Maria Suppa – Paura & Coraggio
La paura della fine e del niente sapere, la paura di non poter più rivedere le anime belle, a cui tanto teniamo, le voci che in cuor nostro sentiamo.
La paura della fine e del niente sapere, la paura di non poter più rivedere le anime belle, a cui tanto teniamo, le voci che in cuor nostro sentiamo.
Andare o restare? Quando restare significa soccombere senza nessuna possibilità di vittoria. E andare seppur con una resa onorevole significa vivere. Devi andare via, no è vigliaccherie ma è coraggio, di avere ancora la forza di scegliere, e tornare quando avrai ripreso forza e vigore. Si chiama spirito di sopravvivenza che prevale su tutto.
Ma ogni vera gioia ha una paura dentro.
Il coraggio è spesso l’effetto di una visione poco chiara del pericolo che si affronta, o dell’ignoranza totale dello stesso pericolo.

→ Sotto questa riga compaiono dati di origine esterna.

-- ==== Sys2Proof/Laws/Results.lean ====
section
/-! SUPPORT. Laws of fixed-latency results: what an instruction whose own part is a list of lane writes leaves in registers, predicates and flags. -/

namespace Sys2Proof.Laws

open Sys2Proof Sys2Proof.Machine Sys2Proof.Says

/-- The lane of a write. -/
def laneOf : LaneWrite → Nat
  | .reg _ l _ => l
  | .pred _ l _ => l
  | .flags l _ => l

theorem lanesOf_lt {k : Mask} {l : Nat} (h : l ∈ lanesOf k) : l < 32 := by
  simp only [lanesOf, List.mem_filter, List.mem_range] at h; exact h.1

theorem mem_lanesOf {k : Mask} {l : Nat} (h : l < 32) : l ∈ lanesOf k ↔ k.getLsbD l = true := by
  simp [lanesOf, h]

theorem lanesOf_nodup (k : Mask) : (lanesOf k).Nodup := List.Nodup.filter _ List.nodup_range

/-- Of writes lane by lane, one lane's registers see that lane's only. -/
theorem regAfter_lanes (f : Nat → List LaneWrite) (hf : ∀ l u, u ∈ f l → laneOf u = l) (ls : List Nat) (hn : ls.Nodup) (hl : ∀ l ∈ ls, l < 32)
    (r l : Nat) (h : l < 32) (v : Word) :
    regAfter (32 * r + l) (ls.flatMap f) v = if l ∈ ls then regAfter (32 * r + l) (f l) v else v := by
  have other : ∀ j, j ≠ l → j < 32 → ∀ v, regAfter (32 * r + l) (f j) v = v := by
    intro j hj hj32 v
    refine regAfter_none _ _ _ fun r' l' x hx => ?_
    have := hf j _ hx
    simp only [laneOf] at this
    omega
  induction ls generalizing v with
  | nil => rfl
  | cons j js ih =>
    simp only [List.flatMap_cons, regAfter_append]
    rw [ih (List.nodup_cons.1 hn).2 (fun a ha => hl a (List.mem_cons_of_mem _ ha))]
    by_cases hj : j = l
    · subst hj
      rw [if_neg (List.nodup_cons.1 hn).1, if_pos List.mem_cons_self]
    · rw [other j hj (hl j List.mem_cons_self)]
      have : (l ∈ j :: js) ↔ l ∈ js := by simp [Ne.symm hj]
      simp only [this]

theorem predAfter_lanes (f : Nat → List LaneWrite) (hf : ∀ l u, u ∈ f l → laneOf u = l) (ls : List Nat) (hn : ls.Nodup) (hl : ∀ l ∈ ls, l < 32)
    (r l : Nat) (h : l < 32) (v : Bool) :
    predAfter (32 * r + l) (ls.flatMap f) v = if l ∈ ls then predAfter (32 * r + l) (f l) v else v := by
  have other : ∀ j, j ≠ l → j < 32 → ∀ v, predAfter (32 * r + l) (f j) v = v := by
    intro j hj hj32 v
    refine predAfter_none _ _ _ fun r' l' x hx _ => ?_
    have := hf j _ hx
    simp only [laneOf] at this
    omega
  induction ls generalizing v with
  | nil => rfl
  | cons j js ih =>
    simp only [List.flatMap_cons, predAfter_append]
    rw [ih (List.nodup_cons.1 hn).2 (fun a ha => hl a (List.mem_cons_of_mem _ ha))]
    by_cases hj : j = l
    · subst hj
      rw [if_neg (List.nodup_cons.1 hn).1, if_pos List.mem_cons_self]
    · rw [other j hj (hl j List.mem_cons_self)]
      have : (l ∈ j :: js) ↔ l ∈ js := by simp [Ne.symm hj]
      simp only [this]

theorem flagsAfter_none (k : Nat) (ws : List LaneWrite) (v : Word) (h : ∀ l x, .flags l x ∈ ws → l ≠ k) : flagsAfter k ws v = v := by
  induction ws generalizing v with
  | nil => rfl
  | cons u us ih =>
    refine (ih _ fun l x hx => h l x (List.mem_cons_of_mem _ hx)).trans ?_
    cases u with
    | flags l x => exact if_neg (h l x List.mem_cons_self)
    | _ => rfl

theorem flagsAfter_lanes (f : Nat → List LaneWrite) (hf : ∀ l u, u ∈ f l → laneOf u = l) (ls : List Nat) (hn : ls.Nodup) (l : Nat) (v : Word) :
    flagsAfter l (ls.flatMap f) v = if l ∈ ls then flagsAfter l (f l) v else v := by
  have other : ∀ j, j ≠ l → ∀ v, flagsAfter l (f j) v = v := by
    intro j hj v
    exact flagsAfter_none _ _ _ fun l' x hx e => hj ((hf j _ hx).symm.trans e)
  induction ls generalizing v with
  | nil => rfl
  | cons j js ih =>
    simp only [List.flatMap_cons, flagsAfter_append]
    rw [ih (List.nodup_cons.1 hn).2]
    by_cases hj : j = l
    · subst hj
      rw [if_neg (List.nodup_cons.1 hn).1, if_pos List.mem_cons_self]
    · rw [other j hj]
      have : (l ∈ j :: js) ↔ l ∈ js := by simp [Ne.symm hj]
      simp only [this]

theorem vals_regs {y z : Group} (h : vals y = vals z) : y.regs = z.regs := congrArg (·.1) h
theorem vals_preds {y z : Group} (h : vals y = vals z) : y.preds = z.preds := congrArg (·.2.1) h
theorem vals_flags {y z : Group} (h : vals y = vals z) : y.fpflags = z.fpflags := congrArg (·.2.2.1) h
theorem vals_pend {y z : Group} (h : vals y = vals z) : y.pend = z.pend := congrArg (·.2.2.2.1) h
theorem vals_outs {y z : Group} (h : vals y = vals z) : y.outs = z.outs := congrArg (·.2.2.2.2) h

theorem reg_eq (w g : Nat) (s : State) (r l : Nat) :
    Says.reg w g s r l = regAfter (32 * r + l) ((s.m.grp w g).pend.flatMap (·.writes)) (Store.get 0 (s.m.grp w g).regs (32 * r + l)) :=
  landEvery_regs _ _

theorem flags_eq (w g : Nat) (s : State) (l : Nat) :
    Says.flags w g s l = flagsAfter l ((s.m.grp w g).pend.flatMap (·.writes)) (Store.get 0 (s.m.grp w g).fpflags l) :=
  landEvery_flags _ _

/-- Registers as read come to what they came to before. -/
theorem settle_reg (w g : Nat) (s : State) (k : Nat) :
    regAfter k ((Says.reads w g s).pend.flatMap (·.writes)) (Store.get 0 (Says.reads w g s).regs k) =
      regAfter k ((s.m.grp w g).pend.flatMap (·.writes)) (Store.get 0 (s.m.grp w g).regs k) := by
  simp only [Says.reads, settle, grp_modG_same]
  exact (landPend_after _ _ [] _ k).1

theorem settle_pred (w g : Nat) (s : State) (k : Nat) :
    predAfter k ((Says.reads w g s).pend.flatMap (·.writes)) (Store.get false (Says.reads w g s).preds k) =
      predAfter k ((s.m.grp w g).pend.flatMap (·.writes)) (Store.get false (s.m.grp w g).preds k) := by
  simp only [Says.reads, settle, grp_modG_same]
  exact (landPend_after _ _ [] _ k).2.1

theorem settle_flags (w g : Nat) (s : State) (k : Nat) :
    flagsAfter k ((Says.reads w g s).pend.flatMap (·.writes)) (Store.get 0 (Says.reads w g s).fpflags k) =
      flagsAfter k ((s.m.grp w g).pend.flatMap (·.writes)) (Store.get 0 (s.m.grp w g).fpflags k) := by
  simp only [Says.reads, settle, grp_modG_same]
  exact (landPend_after _ _ [] _ k).2.2

theorem laterF_grp (n : Nat) (fl : Bool) (x : Iss) (ws : List LaneWrite) (m : Mach) :
    (laterF n fl x ws m).grp x.w x.g = { m.grp x.w x.g with pend := (m.grp x.w x.g).pend ++ [⟨x.pc, m.cycle + n, fl, ws⟩] } := by
  simp [laterF]

@[simp] theorem issued_hw (i : Instr) (w g k : Nat) (m : Mach) (s : State) : (Says.issued i w g k m s).hw = s.hw := by simp only [Says.issued]

@[simp] theorem issued_schedule (i : Instr) (w g k : Nat) (m : Mach) (s : State) : (Says.issued i w g k m s).schedule = s.schedule := by
  simp only [Says.issued]

@[simp] theorem issued_turn (i : Instr) (w g k : Nat) (m : Mach) (s : State) : (Says.issued i w g k m s).turn = s.turn := by simp only [Says.issued]

/-- The state after an issue keeps the frame of a step whose machine kept it. -/
theorem issued_keptS {i : Instr} {w g k : Nat} {m : Mach} {s : State} (h : Says.KeptM w g (Says.begun i w g s) m) :
    Says.KeptS w g s (Says.issued i w g k m s) :=
  ⟨issued_hw .., issued_schedule .., issued_turn .., issued_kept h⟩

theorem kept_issued {i : Instr} {w g k : Nat} {m : Mach} {s : State} (h : Says.KeptM w g (Says.begun i w g s) m)
    (ho : (m.grp w g).outs = (Says.reads w g s).outs) (hc : m.nextCmd = s.m.nextCmd) :
    Says.Kept w g s (Says.issued i w g k m s) where
  step := issued_keptS h
  outs := by rw [vals_outs (issued_vals i w g k m s), ho]; exact settle_outs w g s.m
  nextCmd := (issued_nextCmd i w g k m s).trans hc

theorem begun_reads (i : Instr) (w g : Nat) (s : State) : (Says.begun i w g s).grp w g = Says.reads w g s := begun_grp i w g s w g

/-- THE RESULT OF A FIXED-LATENCY INSTRUCTION whose own part is a list of writes lane by lane. -/
theorem later_gives {i : Instr} {own : Iss → Mach → Own} {w g n : Nat} {fl : Bool} {s : State} {ws : Nat → List LaneWrite} (hr : Says.Ready i w g s)
    (hw : ∀ l u, u ∈ ws l → laneOf u = l)
    (ho : own (mkIss i w g (settle w g s.m)) (Says.begun i w g s) =
      .done 0 (laterF n fl (mkIss i w g (settle w g s.m)) ((lanesOf (Says.eff i w g s)).flatMap ws) (Says.begun i w g s))) :
    ∃ t, execute i own s = .next t ∧ Says.Kept w g s t ∧ ∀ l, l < 32 →
      (∀ r, Says.reg w g t r l = if (Says.eff i w g s).getLsbD l then regAfter (32 * r + l) (ws l) (Says.reg w g s r l) else Says.reg w g s r l) ∧
      (∀ p, Says.pred w g t p l =
        if (Says.eff i w g s).getLsbD l ∧ p ≠ 7 then predAfter (32 * p + l) (ws l) (Says.pred w g s p l) else Says.pred w g s p l) ∧
      Says.flags w g t l = if (Says.eff i w g s).getLsbD l then flagsAfter l (ws l) (Says.flags w g s l) else Says.flags w g s l := by
  refine ⟨_, execute_done hr ho, kept_issued ?_ ?_ ?_, fun l hl => ?_⟩
  · exact KeptM.modG rfl
  · have := laterF_grp n fl (mkIss i w g (settle w g s.m)) ((lanesOf (Says.eff i w g s)).flatMap ws) (Says.begun i w g s)
    simp only [mkIss_w, mkIss_g] at this
    rw [this, begun_reads]
  · exact begun_nextCmd i w g s
  · have hg := laterF_grp n fl (mkIss i w g (settle w g s.m)) ((lanesOf (Says.eff i w g s)).flatMap ws) (Says.begun i w g s)
    simp only [mkIss_w, mkIss_g, begun_reads] at hg
    have hv := issued_vals i w g 0 (laterF n fl (mkIss i w g (settle w g s.m)) ((lanesOf (Says.eff i w g s)).flatMap ws) (Says.begun i w g s)) s
    rw [hg] at hv
    have hm := mem_lanesOf (k := Says.eff i w g s) hl
    have hn := lanesOf_nodup (Says.eff i w g s)
    have h32 : ∀ j ∈ lanesOf (Says.eff i w g s), j < 32 := fun j hj => lanesOf_lt hj
    refine ⟨fun r => ?_, fun p => ?_, ?_⟩
    · rw [reg_eq, reg_eq, vals_regs hv, vals_pend hv]
      simp only [List.flatMap_append, List.flatMap_cons, List.flatMap_nil, List.append_nil, regAfter_append]
      rw [settle_reg, regAfter_lanes ws hw _ hn h32 r l hl]
      simp only [hm]
    · simp only [Says.pred, Group.pred]
      by_cases h7 : p = 7
      · simp [h7]
      · simp only [h7, if_false, landEvery_preds, vals_preds hv, vals_pend hv, ne_eq, not_false_eq_true, and_true]
        simp only [List.flatMap_append, List.flatMap_cons, List.flatMap_nil, List.append_nil, predAfter_append]
        rw [settle_pred, predAfter_lanes ws hw _ hn h32 p l hl]
        simp only [hm]
    · rw [flags_eq, flags_eq, vals_flags hv, vals_pend hv]
      simp only [List.flatMap_append, List.flatMap_cons, List.flatMap_nil, List.append_nil, flagsAfter_append]
      rw [settle_flags, flagsAfter_lanes ws hw _ hn l]
      simp only [hm]

/-- An instruction whose own part delivers writes lane by lane, where `ok` holds, gives what those writes come to. -/
theorem gives {i : Instr} {ok : Mask → Group → Prop} {regs : Mask → Group → Nat → Nat → Option Word} {preds : Mask → Group → Nat → Nat → Option Bool}
    {fl : Mask → Group → Nat → Word} (own : Iss → Mach → Own) (n : Nat) (b : Bool) (ws : Mask → Group → Nat → List LaneWrite)
    (he : ∀ s, exec i s = execute i own s)
    (ho : ∀ x m, ok x.eff (m.grp x.w x.g) → own x m = .done 0 (laterF n b x ((lanesOf x.eff).flatMap (ws x.eff (m.grp x.w x.g))) m))
    (hl : ∀ e y l u, u ∈ ws e y l → laneOf u = l)
    (h1 : ∀ e y l r v, regAfter (32 * r + l) (ws e y l) v = (regs e y l r).getD v)
    (h2 : ∀ e y l p v, p ≠ 7 → predAfter (32 * p + l) (ws e y l) v = (preds e y l p).getD v)
    (h3 : ∀ e y l v, flagsAfter l (ws e y l) v = v ||| fl e y l) : Says.Gives i ok regs preds fl := by
  intro w g s hr hok
  have hb := begun_reads i w g s
  have hown := ho (mkIss i w g (settle w g s.m)) (Says.begun i w g s) (by
    simp only [mkIss_w, mkIss_g, hb]; exact hok)
  simp only [mkIss_w, mkIss_g, hb] at hown
  obtain ⟨t, e1, e2, e3⟩ := later_gives (ws := ws (Says.eff i w g s) (Says.reads w g s)) hr (hl _ _) hown
  refine ⟨t, (he s).trans e1, e2, fun l hl => ⟨fun r => ?_, fun p => ?_, ?_⟩⟩
  · rw [(e3 l hl).1 r, h1]
  · rw [(e3 l hl).2.1 p]
    by_cases h7 : p = 7
    · simp [h7]
    · rw [h2 _ _ _ _ _ h7]
  · rw [(e3 l hl).2.2, h3]

/-- Register writes of one lane, at one register's key. -/
theorem regAfter_reg (r d l : Nat) (x v : Word) (us : List LaneWrite) :
    regAfter (32 * r + l) (.reg d l x :: us) v = regAfter (32 * r + l) us (if r = d then x else v) := by
  rw [regAfter_cons]
  congr 1
  by_cases h : r = d
  · simp [regAfter, h]
  · have : ¬ d = r := fun e => h e.symm
    simp [regAfter, h, this]

theorem predAfter_pred (r d l : Nat) (x v : Bool) (us : List LaneWrite) (h7 : r ≠ 7) :
    predAfter (32 * r + l) (.pred d l x :: us) v = predAfter (32 * r + l) us (if r = d then x else v) := by
  rw [predAfter_cons]
  congr 1
  by_cases h : r = d
  · subst h; simp [predAfter, h7]
  · have : ¬ d = r := fun e => h e.symm
    simp [predAfter, h, this]

@[simp] theorem regAfter_nil (k : Nat) (v : Word) : regAfter k [] v = v := rfl

@[simp] theorem predAfter_nil (k : Nat) (v : Bool) : predAfter k [] v = v := rfl

@[simp] theorem flagsAfter_nil (k : Nat) (v : Word) : flagsAfter k [] v = v := rfl

@[simp] theorem regAfter_skipP (k p l : Nat) (x : Bool) (us : List LaneWrite) (v : Word) : regAfter k (.pred p l x :: us) v = regAfter k us v := rfl

@[simp] theorem regAfter_skipF (k l : Nat) (x : Word) (us : List LaneWrite) (v : Word) : regAfter k (.flags l x :: us) v = regAfter k us v := rfl

@[simp] theorem predAfter_skipR (k r l : Nat) (x : Word) (us : List LaneWrite) (v : Bool) : predAfter k (.reg r l x :: us) v = predAfter k us v := rfl

@[simp] theorem predAfter_skipF (k l : Nat) (x : Word) (us : List LaneWrite) (v : Bool) : predAfter k (.flags l x :: us) v = predAfter k us v := rfl

@[simp] theorem flagsAfter_skipR (k r l : Nat) (x : Word) (us : List LaneWrite) (v : Word) : flagsAfter k (.reg r l x :: us) v = flagsAfter k us v := rfl

@[simp] theorem flagsAfter_skipP (k p l : Nat) (x : Bool) (us : List LaneWrite) (v : Word) : flagsAfter k (.pred p l x :: us) v = flagsAfter k us v := rfl

theorem flagsAfter_flags (l : Nat) (x v : Word) (us : List LaneWrite) : flagsAfter l (.flags l x :: us) v = flagsAfter l us (v ||| x) := by
  rw [flagsAfter_cons]; simp [flagsAfter]

/-- One register. -/
theorem gives_reg1 {i : Instr} {d : Reg} {f : Group → Nat → Word} (own : Iss → Mach → Own) (n : Nat) (b : Bool) (he : ∀ s, exec i s = execute i own s)
    (ho : ∀ x m, own x m = .done 0 (laterF n b x ((lanesOf x.eff).flatMap fun l => [.reg d.toNat l (f (m.grp x.w x.g) l)]) m)) : Says.Reg1 i d f :=
  gives own n b (fun _ y l => [.reg d.toNat l (f y l)]) he (fun x m _ => ho x m) (by simp [laneOf])
    (by intro e y l r v; rw [regAfter_reg, regAfter_nil]; split <;> rfl) (by simp) (by simp)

Il coraggio non deve mai essere scompagnato dalla ragione.
Ho visto un dì la grande valle, un mondo dove tutta la realtà è nel silenzio e che l’animo fa rimanere muto. Ah! Quanto era bello lì! Bianco e azzurro ero circondata, segreti non svelati e persone riviste dopo tanto tempo. Bello era ricordare quel posto; foresta bianca di diverse forme e azzurri, gamma dove potersi specchiare.Cielo trasparente che da sul piccolo pallino è sì grande ma bello solo a vedersi. Invece io, che sono qui, tutto cambia; i sentimenti si buttavano per tutto il cielo e i miei piedi, come per incanto, era sospesi nel vuoto più profondo.Lassù niente era brutto, non regnava il furore ed ero fuori tra liti tra adolescenti. Se ci si domanda com’è la valle Santa, una cosa si può dire: luogo di felicità. Ci si è sempre posto come mai non si può toccare con un dito il cielo tranne quando si chiude un occhio, ora l’ho capito: basta aprire il cuore e la felicità che vuoi trasmettere A quelli che si chiamano: persone amate.
Se volete non aver paura di nulla, dovete credere che tutto possa farvi paura.